_Work instruction_.
Lines with the word "newDrain" are the answer; copy each of them from the data below.

_Task input_.
-- ==== Sys2Proof/Laws/State.lean ====
section
/-! SUPPORT. One lemma per field of State for each update, all true by rfl. -/

namespace Sys2Proof.Machine

open Sys2Proof

variable (s : State)

/-! ### updLink -/

@[simp] theorem State.updLink_regs (b : BaseNo) (f : Link → Link) : (s.updLink b f).regs = s.regs := rfl
@[simp] theorem State.updLink_port (b : BaseNo) (f : Link → Link) : (s.updLink b f).port = s.port := rfl
@[simp] theorem State.updLink_plan (b : BaseNo) (f : Link → Link) : (s.updLink b f).plan = s.plan := rfl
@[simp] theorem State.updLink_links (b : BaseNo) (f : Link → Link) : (s.updLink b f).links = s.links.set b (f s.links[b]) := rfl
@[simp] theorem State.updLink_roster (b : BaseNo) (f : Link → Link) : (s.updLink b f).roster = s.roster := rfl
@[simp] theorem State.updLink_attaches (b : BaseNo) (f : Link → Link) : (s.updLink b f).attaches = s.attaches := rfl
@[simp] theorem State.updLink_lookup (b : BaseNo) (f : Link → Link) : (s.updLink b f).lookup = s.lookup := rfl
@[simp] theorem State.updLink_pages (b : BaseNo) (f : Link → Link) : (s.updLink b f).pages = s.pages := rfl
@[simp] theorem State.updLink_chans (b : BaseNo) (f : Link → Link) : (s.updLink b f).chans = s.chans := rfl
@[simp] theorem State.updLink_calls (b : BaseNo) (f : Link → Link) : (s.updLink b f).calls = s.calls := rfl
@[simp] theorem State.updLink_batch (b : BaseNo) (f : Link → Link) : (s.updLink b f).batch = s.batch := rfl
@[simp] theorem State.updLink_drains (b : BaseNo) (f : Link → Link) : (s.updLink b f).drains = s.drains := rfl
@[simp] theorem State.updLink_oru (b : BaseNo) (f : Link → Link) : (s.updLink b f).oru = s.oru := rfl
@[simp] theorem State.updLink_acu (b : BaseNo) (f : Link → Link) : (s.updLink b f).acu = s.acu := rfl
@[simp] theorem State.updLink_counters (b : BaseNo) (f : Link → Link) : (s.updLink b f).counters = s.counters := rfl
@[simp] theorem State.updLink_mem (b : BaseNo) (f : Link → Link) : (s.updLink b f).mem = s.mem := rfl
@[simp] theorem State.updLink_wire (b : BaseNo) (f : Link → Link) : (s.updLink b f).wire = s.wire := rfl
@[simp] theorem State.updLink_pending (b : BaseNo) (f : Link → Link) : (s.updLink b f).pending = s.pending := rfl

/-! ### updEntry -/

@[simp] theorem State.updEntry_regs (h : HandsetNo) (f : RosterEntry → RosterEntry) : (s.updEntry h f).regs = s.regs := rfl
@[simp] theorem State.updEntry_port (h : HandsetNo) (f : RosterEntry → RosterEntry) : (s.updEntry h f).port = s.port := rfl
@[simp] theorem State.updEntry_plan (h : HandsetNo) (f : RosterEntry → RosterEntry) : (s.updEntry h f).plan = s.plan := rfl
@[simp] theorem State.updEntry_links (h : HandsetNo) (f : RosterEntry → RosterEntry) : (s.updEntry h f).links = s.links := rfl
@[simp] theorem State.updEntry_roster (h : HandsetNo) (f : RosterEntry → RosterEntry) : (s.updEntry h f).roster = s.roster.set h (f s.roster[h]) := rfl
@[simp] theorem State.updEntry_attaches (h : HandsetNo) (f : RosterEntry → RosterEntry) : (s.updEntry h f).attaches = s.attaches := rfl
@[simp] theorem State.updEntry_lookup (h : HandsetNo) (f : RosterEntry → RosterEntry) : (s.updEntry h f).lookup = s.lookup := rfl
@[simp] theorem State.updEntry_pages (h : HandsetNo) (f : RosterEntry → RosterEntry) : (s.updEntry h f).pages = s.pages := rfl
@[simp] theorem State.updEntry_chans (h : HandsetNo) (f : RosterEntry → RosterEntry) : (s.updEntry h f).chans = s.chans := rfl
@[simp] theorem State.updEntry_calls (h : HandsetNo) (f : RosterEntry → RosterEntry) : (s.updEntry h f).calls = s.calls := rfl
@[simp] theorem State.updEntry_batch (h : HandsetNo) (f : RosterEntry → RosterEntry) : (s.updEntry h f).batch = s.batch := rfl
@[simp] theorem State.updEntry_drains (h : HandsetNo) (f : RosterEntry → RosterEntry) : (s.updEntry h f).drains = s.drains := rfl
@[simp] theorem State.updEntry_oru (h : HandsetNo) (f : RosterEntry → RosterEntry) : (s.updEntry h f).oru = s.oru := rfl
@[simp] theorem State.updEntry_acu (h : HandsetNo) (f : RosterEntry → RosterEntry) : (s.updEntry h f).acu = s.acu := rfl
@[simp] theorem State.updEntry_counters (h : HandsetNo) (f : RosterEntry → RosterEntry) : (s.updEntry h f).counters = s.counters := rfl
@[simp] theorem State.updEntry_mem (h : HandsetNo) (f : RosterEntry → RosterEntry) : (s.updEntry h f).mem = s.mem := rfl
@[simp] theorem State.updEntry_wire (h : HandsetNo) (f : RosterEntry → RosterEntry) : (s.updEntry h f).wire = s.wire := rfl
@[simp] theorem State.updEntry_pending (h : HandsetNo) (f : RosterEntry → RosterEntry) : (s.updEntry h f).pending = s.pending := rfl
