-- ==== Sys2Proof/Laws/Port.lean ====
section
/-! SUPPORT. What the arbiter can do: begin an access for one requestor. Outside a halt the end of an event
changes only the port, the Order Unit's queue, the ACU and the counters that a SNAPSHOT clears. -/

namespace Sys2Proof.Machine

open Sys2Proof

/-- The fields that the arbiter leaves alone. -/
structure Body where
  regs     : Regs
  plan     : Plan
  links    : Vector Link 48
  roster   : Vector RosterEntry 512
  attaches : List PendingAttach
  lookup   : Option Lookup
  pages    : List PageRecord
  chans    : Vector (Vector Chan 8) 48
  calls    : Vector Call 256
  batch    : List BatchEntry
  drains   : Vector (Option DrainRecord) 48
  mem      : List Host.Cell
  wire     : List Transmission
  pending  : List Instr

/-- The fields that the arbiter leaves alone. -/
def State.body (s : State) : Body :=
  ⟨s.regs, s.plan, s.links, s.roster, s.attaches, s.lookup, s.pages, s.chans, s.calls, s.batch, s.drains, s.mem,
    s.wire, s.pending⟩

variable (s : State)

@[simp] theorem State.setPort_body (p : Port) : (s.setPort p).body = s.body := rfl
@[simp] theorem State.updOru_body (f : Oru → Oru) : (s.updOru f).body = s.body := rfl
@[simp] theorem State.updAcu_body (f : Acu → Acu) : (s.updAcu f).body = s.body := rfl
@[simp] theorem State.beginAccess_body (k : AccessKind) : (s.beginAccess k).body = s.body := rfl

/-- What the ACU's next access changes (R157): the ACU itself, the port, and the counters that a SNAPSHOT
clears. -/
theorem acuBegin_body {s t : State} (h : s.acuBegin = some t) : t.body = s.body ∧ t.oru = s.oru := by
  unfold State.acuBegin at h
  split at h
  · cases h; exact ⟨rfl, rfl⟩
  · cases h; exact ⟨rfl, rfl⟩
  · cases h
  · split at h
    · cases h
    · split at h
      · cases h; exact ⟨rfl, rfl⟩
      · split at h
        · cases h
        · split at h
          · dsimp only at h
            split at h <;> (cases h; exact ⟨rfl, rfl⟩)
          · split at h
            · cases h; exact ⟨rfl, rfl⟩
            · cases h

/-- What beginning a requestor's access changes (R147). -/
theorem beginFor_body {s t : State} {r : Requestor} (h : s.beginFor r = some t) : t.body = s.body := by
  cases r with
  | rsu =>
    simp only [State.beginFor] at h
    split at h
    · cases hk : s.lookup with
      | none => simp [hk] at h
      | some k => simp only [hk, Option.map_some, Option.some.injEq] at h; rw [← h]; rfl
    · cases h
  | oru =>
    simp only [State.beginFor] at h
    split at h
    · cases h; rfl
    · cases h
  | acu => exact (acuBegin_body h).1

theorem beginFor_getD_body (s : State) (r : Requestor) : ((s.beginFor r).getD s).body = s.body := by
  cases h : s.beginFor r with
  | none => rfl
  | some t => exact beginFor_body h

@[simp] theorem State.grant_body : s.grant.body = s.body := by
  unfold State.grant
  split
  · rename_i r _
    cases h : (s.setPort { s.port with holder := some r, count := 0, last := some r }).beginFor r with
    | none => simp
    | some t =>
      have hb := beginFor_body h
      simpa using hb
  · rfl

/-- The arbiter changes only the port and what the granted requestor changes (R147). -/
@[simp] theorem State.arbitrate_body : s.arbitrate.body = s.body := by
  unfold State.arbitrate
  split
  · rfl
  · split
    · rfl
    · split
      · simp
      · split
        · exact beginFor_getD_body s _
        · simp

/-- States with the same body agree on each of its fields. -/
theorem body_fields {s t : State} (h : t.body = s.body) :
    t.regs = s.regs ∧ t.plan = s.plan ∧ t.links = s.links ∧ t.roster = s.roster ∧ t.attaches = s.attaches ∧
      t.lookup = s.lookup ∧ t.pages = s.pages ∧ t.chans = s.chans ∧ t.calls = s.calls ∧ t.batch = s.batch ∧
      t.drains = s.drains ∧ t.mem = s.mem ∧ t.wire = s.wire ∧ t.pending = s.pending := by
  simpa only [State.body, Body.mk.injEq] using h

/-- Everything that the end of an event can be: the arbiter's work, and at a halt with no access left the
end of the halt (R147, R161). -/
theorem settle_cases (s : State) :
    s.settle = s.arbitrate ∨
      (s.regs.halting = true ∧ s.arbitrate.port.access = none ∧ s.settle = s.arbitrate.endHalt) := by
  have hr : s.arbitrate.regs = s.regs := (body_fields s.arbitrate_body).1
  unfold State.settle
  dsimp only
  split
  · rename_i h
    rw [Bool.and_eq_true, hr] at h
    exact .inr ⟨h.1, by simpa using h.2, rfl⟩
  · exact .inl rfl

/-- Outside a halt the end of an event is the arbiter's work. -/
theorem settle_of_not_halting {s : State} (h : s.regs.halting = false) : s.settle = s.arbitrate := by
  rcases settle_cases s with h' | ⟨h', _⟩
  · exact h'
  · rw [h] at h'; cases h'

/-- Outside a halt the end of an event leaves the body alone. -/
theorem settle_body {s : State} (h : s.regs.halting = false) : s.settle.body = s.body := by
  rw [settle_of_not_halting h, State.arbitrate_body]

/-- The part serves only outside a halt. -/
theorem halting_of_serves {s : State} (h : s.serves = true) : s.regs.halting = false := by
  rw [State.serves, Bool.and_eq_true] at h
  simpa using h.2

/-- The arbiter grants nothing while an access is in progress or the part makes none. -/
theorem arbitrate_of_access {s : State} (h : s.port.access.isSome = true) : s.arbitrate = s := by
  unfold State.arbitrate
  simp [h]

theorem arbitrate_of_idle {s : State} (h : s.regs.part = .halted ∨ s.regs.part = .faulted) : s.arbitrate = s := by
  unfold State.arbitrate
  rcases h with h | h <;> simp [h]

/-! ### Start-up, halt and the memory -/

theorem beginStartup_fields (s : State) :
    s.beginStartup.mem = s.mem ∧ s.beginStartup.wire = s.wire ∧ s.beginStartup.pending = s.pending ∧
      s.beginStartup.regs = { s.regs with part := .starting, fault := .none } := by
  unfold State.beginStartup
  obtain ⟨h1, -, -, -, -, -, -, -, -, -, -, h2, h3, h4⟩ := body_fields (State.arbitrate_body
    (((s.clearTables).updRegs fun r => { r with part := .starting, fault := .none }).updOru fun o =>
      { o with queue := [.startHeader] }))
  exact ⟨h2, h3, h4, h1⟩

theorem endHalt_fields (s : State) :
    s.endHalt.mem = s.mem ∧ s.endHalt.wire = s.wire ∧ s.endHalt.pending = s.pending := by
  unfold State.endHalt
  dsimp only
  split
  · obtain ⟨h1, h2, h3, -⟩ := beginStartup_fields
      ((s.setPending.clearTables).updRegs fun r => { r with part := .halted, halting := false, haltSlots := [] })
    exact ⟨h1, h2, h3⟩
  · exact ⟨rfl, rfl, rfl⟩

/-- The end of an event leaves the exchange memory, the record of transmissions and the waiting commands
alone, in every case. -/
theorem settle_fields (s : State) :
    s.settle.mem = s.mem ∧ s.settle.wire = s.wire ∧ s.settle.pending = s.pending := by
  obtain ⟨-, -, -, -, -, -, -, -, -, -, -, h1, h2, h3⟩ := body_fields s.arbitrate_body
  rcases settle_cases s with h | ⟨-, -, h⟩
  · rw [h]; exact ⟨h1, h2, h3⟩
  · obtain ⟨e1, e2, e3⟩ := endHalt_fields s.arbitrate
    rw [h, e1, e2, e3]; exact ⟨h1, h2, h3⟩

/-- What the completion of an access changes: the port, and the memory in its canonical form (R146). -/
theorem completeAccess_fields {n : Nat} (s : State) (data : BitVec n) :
    (s.completeAccess data).regs = s.regs ∧ (s.completeAccess data).pending = s.pending ∧
      (s.completeAccess data).wire = s.wire := by
  unfold State.completeAccess
  split <;> exact ⟨rfl, rfl, rfl⟩

end Sys2Proof.Machine
end

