/-- A report whose trigger does nothing leaves the handover of its call, the channel map, the transmissions and the
drains as they were. -/
theorem afterReport_of_idle
    (h : (s.reported c b level errors.val pairs).triggerStep c (s.zoneAt b) = s.reported c b level errors.val pairs) :
    (s.afterReport c b level errors.val pairs).calls[c].handover = s.calls[c].handover ∧
      (s.afterReport c b level errors.val pairs).calls[c].state = s.calls[c].state ∧
      (s.afterReport c b level errors.val pairs).chans = s.chans ∧
      (s.afterReport c b level errors.val pairs).wire = s.wire ∧
      (s.afterReport c b level errors.val pairs).drains = s.drains := by
  rw [State.afterReport, h, heard_calls, heard_chans, heard_wire, heard_drains, reported_self, reported_chans,
    reported_wire, reported_drains]
  exact ⟨rfl, rfl, rfl, rfl, rfl⟩

theorem reported_serves (hb : s.calls[c].base = b) {v : Service} (hv : s.service b = v) :
    (s.reported c b level errors.val pairs).service (s.reported c b level errors.val pairs).calls[c].base = v := by
  have hbase : (s.reported c b level errors.val pairs).calls[c].base = b :=
    (reported_reads s c b level errors.val pairs).call.1.trans hb
  rw [hbase, reported_service, hv]

/-- No DECISION starts while the call moves or a timer of it runs (R105). -/
theorem report_of_busy {t : State} (hs : s.serves = true) (hv : s.service b = .serving)
    (hc : s.chan b i = .held c ∨ s.chan b i = .leaving c) (hb : s.calls[c].base = b)
    (hbusy : s.calls[c].state = .moving ∨ s.calls[c].settle ≠ none ∨ s.calls[c].hold ≠ none)
    (e : exec (.levelReport b i level errors pairs) s = .next t) :
    t.calls[c].handover = s.calls[c].handover ∧ t.calls[c].state = s.calls[c].state ∧ t.chans = s.chans ∧
      t.wire = s.wire := by
  have ha : linkActive (s.service b) = true := by rw [hv]; rfl
  by_cases h : 4 < pairs.length ∨ s.links[b].effCount ≤ i.val
  · obtain ⟨u, hu, hf⟩ := exec_levelReport_uncalled (errors := errors) (level := level) hs ha h
    obtain ⟨hcalls, hchans, hwire⟩ := settle_tables (u := u) hs (congrArg State.still hf :)
    cases hu.symm.trans e
    have hsame : u.calls = s.calls := (congrArg State.calls hf :)
    rw [hcalls, hchans, hwire, hsame]
    exact ⟨rfl, rfl, (congrArg State.chans hf :), (congrArg State.wire hf :)⟩
  · obtain ⟨hp, hi⟩ := not_or.mp h
    have hidle : (s.reported c b level errors.val pairs).triggerStep c (s.zoneAt b) =
        s.reported c b level errors.val pairs := by
      rw [triggerStep_of_serving (reported_serves hb hv), decisionTrigger_of_busy]
      rw [reported_self]
      exact hbusy
    obtain ⟨hhand, hstate, hchan, hwir, -⟩ := afterReport_of_idle hidle
    have hstill : (s.afterReport c b level errors.val pairs).still = s.still := by
      rw [State.afterReport, hidle, State.heard_still]
      exact (congrArg State.still (reported_frame s c b level errors.val pairs) :)
    obtain ⟨hcalls, hchans, hwire⟩ := settle_tables hs hstill
    cases (exec_levelReport_of_call hs ha (Nat.not_lt.mp hp) (Nat.not_le.mp hi) hc hb).symm.trans e
    rw [hcalls, hchans, hwire]
    exact ⟨hhand, hstate, hchan, hwir⟩

/-- The trigger of a CONNECTED call with both timers stopped (R105, R106). -/
theorem afterReport_of_ready (hb : s.calls[c].base = b) (hv : s.service b = .serving)
    (hc : s.calls[c].state = .connected) (hset : s.calls[c].settle = none) (hhold : s.calls[c].hold = none) :
    ∃ ranked : List Neighbour,
      ranked.Perm ((s.afterReport c b level errors.val pairs).calls[c].neighbours.filter fun x =>
        decide (requiredLead (s.zoneAt b) (s.afterReport c b level errors.val pairs).calls[c].watch ≤ x.lead)) ∧
      (ranked.Pairwise fun x y => s.score (s.zoneAt b) y < s.score (s.zoneAt b) x ∨
        (s.score (s.zoneAt b) x = s.score (s.zoneAt b) y ∧ x.base ≤ y.base)) ∧
      (ranked = [] → (s.reported c b level errors.val pairs).triggerStep c (s.zoneAt b) =
        s.reported c b level errors.val pairs) ∧
      s.startsMove (s.afterReport c b level errors.val pairs) c .decision ((ranked.map (·.base)).take 3) := by
  have hreads := reported_reads s c b level errors.val pairs
  obtain ⟨hneighbours, hwatch⟩ := afterReport_measures s c b level errors.val pairs
  obtain ⟨ranked, hperm, hsorted, htries⟩ := hreads.exists_decisionTries (s.zoneAt b)
  have hself := reported_self s c b level errors.val pairs
  have hstep : (s.reported c b level errors.val pairs).triggerStep c (s.zoneAt b) =
      if (ranked.map (·.base)).take 3 = [] then s.reported c b level errors.val pairs
      else (s.reported c b level errors.val pairs).startHandover c .decision ((ranked.map (·.base)).take 3) none := by
    rw [triggerStep_of_serving (reported_serves hb hv), decisionTrigger_of_ready (by rw [hself]; exact hc)
      (by rw [hself]; exact hset) (by rw [hself]; exact hhold), htries]
  refine ⟨ranked, by rw [hneighbours, hwatch]; exact hperm, hsorted, fun hnil => ?_, ?_⟩
  · rw [hstep, hnil]
    rfl
  · refine startsMove_of_same (u := (s.reported c b level errors.val pairs).triggerStep c (s.zoneAt b)) ?_
      (heard_calls _ _) (heard_chans _ _) (heard_wire _ _)
    rw [hstep]
    exact startsMove_of_tries hreads (by rw [hself]; exact hc) _ _

/-- The drain move that a report offers to a CONNECTED call (R107, R134). -/
theorem afterReport_of_draining {d : DrainRecord} (hb : s.calls[c].base = b) (hv : s.service b = .draining)
    (hc : s.calls[c].state = .connected) (hd : s.drains[b] = some d) :
    ∃ tries : List BaseNo,
      tries = (((s.afterReport c b level errors.val pairs).calls[c].neighbours.map (·.base)).filter
        (s.allowedTarget c)).take 3 ∧
      (tries = [] → (s.reported c b level errors.val pairs).triggerStep c (s.zoneAt b) =
        s.reported c b level errors.val pairs) ∧
      (tries ≠ [] → (s.afterReport c b level errors.val pairs).drains =
        s.drains.set b (some { d with attempts := satSucc d.attempts })) ∧
      s.startsMove (s.afterReport c b level errors.val pairs) c .drain tries := by
  have hreads := reported_reads s c b level errors.val pairs
  obtain ⟨hneighbours, -⟩ := afterReport_measures s c b level errors.val pairs
  have hself := reported_self s c b level errors.val pairs
  have hdrains := reported_drains s c b level errors.val pairs
  have hstep := (triggerStep_of_draining (z := s.zoneAt b) (reported_serves (level := level) (errors := errors)
    (pairs := pairs) hb hv)).trans (offerDrainMove_of_connected (d := d) (by rw [hself]; exact hc)
      (hreads.call.1.trans hb) (by rw [hdrains]; exact hd))
  refine ⟨(s.reported c b level errors.val pairs).drainTries c, ?_, fun hnil => ?_, fun hne => ?_, ?_⟩
  · rw [drainTries_eq, reported_allowedTarget, hneighbours]
  · rw [hstep, if_pos hnil]
  · rw [State.afterReport, heard_drains, hstep, if_neg hne, (KeepsService.refl _).startHandover.drains,
      State.setDrain_drains, hdrains]
  · refine startsMove_of_same (u := (s.reported c b level errors.val pairs).triggerStep c (s.zoneAt b)) ?_
      (heard_calls _ _) (heard_chans _ _) (heard_wire _ _)
    rw [hstep]
    exact startsMove_of_tries (hreads.setDrain b _) (by rw [State.setDrain_calls, hself]; exact hc) _ _

end

/-! ### A DRAIN BASE (R133) -/

theorem handoversWhere_eq_nil {p : Handover → Bool} (h : ∀ (d : CallNo) (r : Handover),
    s.calls[d].handover = some r → p r = false) : s.handoversWhere p = [] := by
  refine List.eq_nil_iff_forall_not_mem.mpr fun d hd => ?_
  rw [State.handoversWhere, mem_indicesWhere] at hd
  cases hr : s.calls[d].handover with
  | none =>
    rw [hr] at hd
    cases hd
  | some r =>
    rw [hr] at hd
    have hp : p r = true := hd
    rw [h d r hr] at hp
    cases hp

theorem mem_servedBy : c ∈ s.servedBy b ↔ callLive s.calls[c].state = true ∧ s.calls[c].base = b := by
  rw [State.servedBy, mem_indicesWhere, Bool.and_eq_true, beq_iff_eq]

/-- A drain goes on while its base serves a call (R135). -/
theorem drainCheck_of_serving (h : callLive s.calls[c].state = true) (hb : s.calls[c].base = b) :
    s.drainCheck b = s := by
  unfold State.drainCheck
  split
  · refine if_neg fun he => ?_
    have hm := mem_servedBy.mpr ⟨h, hb⟩
    rw [List.isEmpty_iff.mp he] at hm
    cases hm
  · rfl

/-- The state in which a drain that starts offers its moves: the record is there, and the link DRAINING (R133). -/
def State.drainBegun (s : State) (slot : SlotNo) (b : BaseNo) (limit : Nat) : State :=
  (s.setDrain b (some (s.newDrain slot limit))).changeService b .draining

theorem drainBegun_link (s : State) (slot : SlotNo) (b : BaseNo) (limit : Nat) (x : BaseNo) :
    (s.drainBegun slot b limit).links[x] = if b = x then { s.links[b] with service := .draining } else s.links[x] :=
  updLink_get (s.setDrain b (some (s.newDrain slot limit))) b x fun l => { l with service := .draining }

theorem drainBegun_drain (s : State) (slot : SlotNo) (b : BaseNo) (limit : Nat) :
    (s.drainBegun slot b limit).drains[b] = some (s.newDrain slot limit) :=
  (setDrain_get s b b _).trans (if_pos rfl)

theorem drainBegun_service (s : State) (slot : SlotNo) (b : BaseNo) (limit : Nat) :
    (s.drainBegun slot b limit).service b = .draining := by
  rw [State.service, drainBegun_link, if_pos rfl]

/-- The same state, the drain move of its one call counted (R134). -/
def State.drainCounted (s : State) (slot : SlotNo) (b : BaseNo) (limit : Nat) : State :=
  (s.drainBegun slot b limit).setDrain b (some { s.newDrain slot limit with attempts := 1 })
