-- ==== Sys2Proof/Config.lean ====
section
/-!
DEFINITION. What is fixed for the machine (spec/00_scope.md R8 to R10; spec/40_queues_and_reservation.md R110).
The spec leaves no value open to any value (spec/93_implementation_defined.md, end of part 1), so there is no free
value here.
-/

namespace Sys2Proof.Config

/-- `NREGS`: the general registers and the slots of each reservation table (R8). -/
abbrev nregs : Nat := 32

/-- `ISSUE_WIDTH`: at most two instructions issue in a cycle (R8). -/
def issueWidth : Nat := 2

/-- The reference value of `INSTR_BASE` (R10), used by `State.reset` only: PRESUMED, log 3. A loaded machine keeps
the base it was loaded with in its state. -/
def instrBase : Word := 128

end Sys2Proof.Config
end

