-- ==== Sys2Proof/Machine/Dispatch.lean ====
section
/-!
DEFINITION. One arm per instruction: what the stage named by `active` does with it.
-/

namespace Sys2Proof.Machine

open Host (Outcome)

def exec (i : Instr) (s : State) : Outcome State Fault Refusal :=
  match i with
  | .j target => Sys2Proof.Machine.execJ target s
  | .beq rs rt offset => Sys2Proof.Machine.execBeq rs rt offset s
  | .bgtz rs offset => Sys2Proof.Machine.execBgtz rs offset s
  | .brk => Sys2Proof.Machine.execBrk s
  | .sw base rt offset => Sys2Proof.Machine.execSw base rt offset s
  | .lw base rt offset => Sys2Proof.Machine.execLw base rt offset s
  | .add rd rs rt => Sys2Proof.Machine.execAdd rd rs rt s
  | .sub rd rs rt => Sys2Proof.Machine.execSub rd rs rt s
  | .mul rd rs rt => Sys2Proof.Machine.execMul rd rs rt s
  | .and rd rs rt => Sys2Proof.Machine.execAnd rd rs rt s
  | .or rd rs rt => Sys2Proof.Machine.execOr rd rs rt s
  | .xor rd rs rt => Sys2Proof.Machine.execXor rd rs rt s
  | .nor rd rs rt => Sys2Proof.Machine.execNor rd rs rt s
  | .addi rs rt imm => Sys2Proof.Machine.execAddi rs rt imm s
  | .andi rs rt imm => Sys2Proof.Machine.execAndi rs rt imm s
  | .ori rs rt imm => Sys2Proof.Machine.execOri rs rt imm s
  | .xori rs rt imm => Sys2Proof.Machine.execXori rs rt imm s

end Sys2Proof.Machine
end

_Reply_.
  (s.setDrain b (some (s.newDrain slot limit))).changeService b .draining
  updLink_get (s.setDrain b (some (s.newDrain slot limit))) b x fun l => { l with service := .draining }
    (s.drainBegun slot b limit).drains[b] = some (s.newDrain slot limit) :=
  (s.drainBegun slot b limit).setDrain b (some { s.newDrain slot limit with attempts := 1 })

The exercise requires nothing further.